→ PROBLEM DESCRIPTION: The line containing "let c := siphCmd s m st vi sb sp dst src" and every line after it, through the end of the records below: repeat them exactly, nothing more.
-- Opening Marker --
/-- PUMP_PIECE_DONE: a Pump finishes moving a piece of a command, meets a fault in it, or a cancel takes hold at it (R158 to R161,
R385). -/
def execPumpPieceDone (core slot idx piece : Nat) (s : State) : Host.Outcome State Fault Refusal :=
  let s0 := s.at_ core slot 0
  event s (match s0.cur.cmds[idx]? with
    | none => none
    | some c =>
      if c.kind == .siph || c.ended then none
      else if !s0.mayRunCmd c then
        (if c.cancel then some (s0.putCmd { c with left := [], state := .cancelled } none) else none)
      else if !c.left.contains piece || !s0.pieceTravels c piece then none
      else
        let off := (c.span piece).1
        let s1 := ((if c.kind = .pcpy then s0.rangeCount c.ssp c.src off else s0).rangeCount c.dsp c.dst off)
        let w := s1.withSource (s0.pumpQuad piece) c
        let r := w.1.runPiece w.2 piece
        if r.2.fail.isSome && reportRoom ≤ s0.cur.reports.length then none
        else some (r.1.putCmd r.2 (cmdReport r.2 (youngerCmds s0.cur.cmds c))))

/-! The Siphon. -/

/-- LEN and PITCH (R162). -/
def siphLen (v : Word) : Nat := (v.extractLsb' 0 16).toNat
def siphPitch (v : Word) : Nat := (v.extractLsb' 16 32).toNat
def goodSiph (v : Word) : Bool :=
  v.extractLsb' 48 16 == 0 && siphLen v % 4 == 0 && decide (4 ≤ siphLen v) && decide (siphLen v ≤ 4096)

/-- The gather of a SIPH: each executing lane with its row's source. -/
def siphCmd (s : State) (m : Mask) (st : BitVec 6) (vi : VOp) (sb sp : BitVec 6) (dst src : Space) : Cmd :=
  let a := s.cur.arch
  let p := a.valS sp
  { kind := .siph, dsp := dst, ssp := src, dst := a.valS st, len := siphLen p, pitch := siphPitch p,
    rows := (lanes m).map fun l =>
      (l, a.valS sb + BitVec.ofNat 64 ((a.getRef (vref a vi) l).bits.toNat * siphPitch p)) }

/-- The first destination row that fails its checks (R400). -/
def siphRows (s : State) (c : Cmd) : Option Trap :=
  c.rows.findSome? fun r =>
    let a := c.dst + BitVec.ofNat 64 (r.1 * c.len)
    (badOffset s c.dsp a c.len).map fun e => memTrap e.2 .store r.1 c.dsp (a + BitVec.ofNat 64 e.1).toNat

/-- The two ranges of a gather, its destination and its sources: first address and length (R154, R162). -/
def Cmd.gatherTo (c : Cmd) : Word × Nat :=
  let rows := c.rows.map (·.1)
  let lo := (minBy id rows).getD 0
  (c.dst + BitVec.ofNat 64 (lo * c.len), (maxOf rows - lo + 1) * c.len)
def Cmd.gatherFrom (c : Cmd) : Word × Nat :=
  let srcs := c.rows.map (·.2.toNat)
  let lo := (minBy id srcs).getD 0
  (BitVec.ofNat 64 lo, maxOf srcs - lo + c.len)

/-- The gather enters its two ranges and the command buffer (R154, R162). -/
def State.makeGather (s : State) (c : Cmd) : State :=
  let g := s.cur
  let c1 := { c with seq := g.seq, privd := s.privd }
  let s1 := s.setCur { g with seq := g.seq + 1, cmds := g.cmds ++ [c1], reports := notePath .sg g.seq g.reports }
  let key := groupKey s.curCore s.curSlot
  (s1.enterValve c.dsp c.gatherTo.1 c.gatherTo.2 true key g.seq).enterValve c.ssp c.gatherFrom.1 c.gatherFrom.2 false key g.seq

/-- SIPH (R162, R399, R400). -/
def execSiph (h : Hdr) (st : BitVec 6) (vi : VOp) (sb sp : BitVec 6) (dst src : Space) (s : State) :
    Host.Outcome State Fault Refusal :=
  let a := s.cur.arch
  finish s (groupWord s h fun m =>
    let c := siphCmd s m st vi sb sp dst src
    guardTrap (firstTrap [checkThat (m == 0 || goodSiph (a.valS sp)) s.undef, boundRef s.cur.allot 1 (vref a vi),
        whenRead m (firstTrap [poisonS a st, poisonS a sb, poisonS a sp]), poisonRef a (vref a vi) m, siphRows s c,
        whenRead m (alignFault dst .store ((lanes m).headD 0) c.dst 4)])
      (if m = 0 then .done s else if !s.valveFits [(dst, c.gatherTo.1), (src, c.gatherFrom.1)] then .retry else .done (s.makeGather c)))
-- Closing Marker --
→ ANSWER BOX:
    let c := siphCmd s m st vi sb sp dst src
    guardTrap (firstTrap [checkThat (m == 0 || goodSiph (a.valS sp)) s.undef, boundRef s.cur.allot 1 (vref a vi),
        whenRead m (firstTrap [poisonS a st, poisonS a sb, poisonS a sp]), poisonRef a (vref a vi) m, siphRows s c,
        whenRead m (alignFault dst .store ((lanes m).headD 0) c.dst 4)])
      (if m = 0 then .done s else if !s.valveFits [(dst, c.gatherTo.1), (src, c.gatherFrom.1)] then .retry else .done (s.makeGather c)))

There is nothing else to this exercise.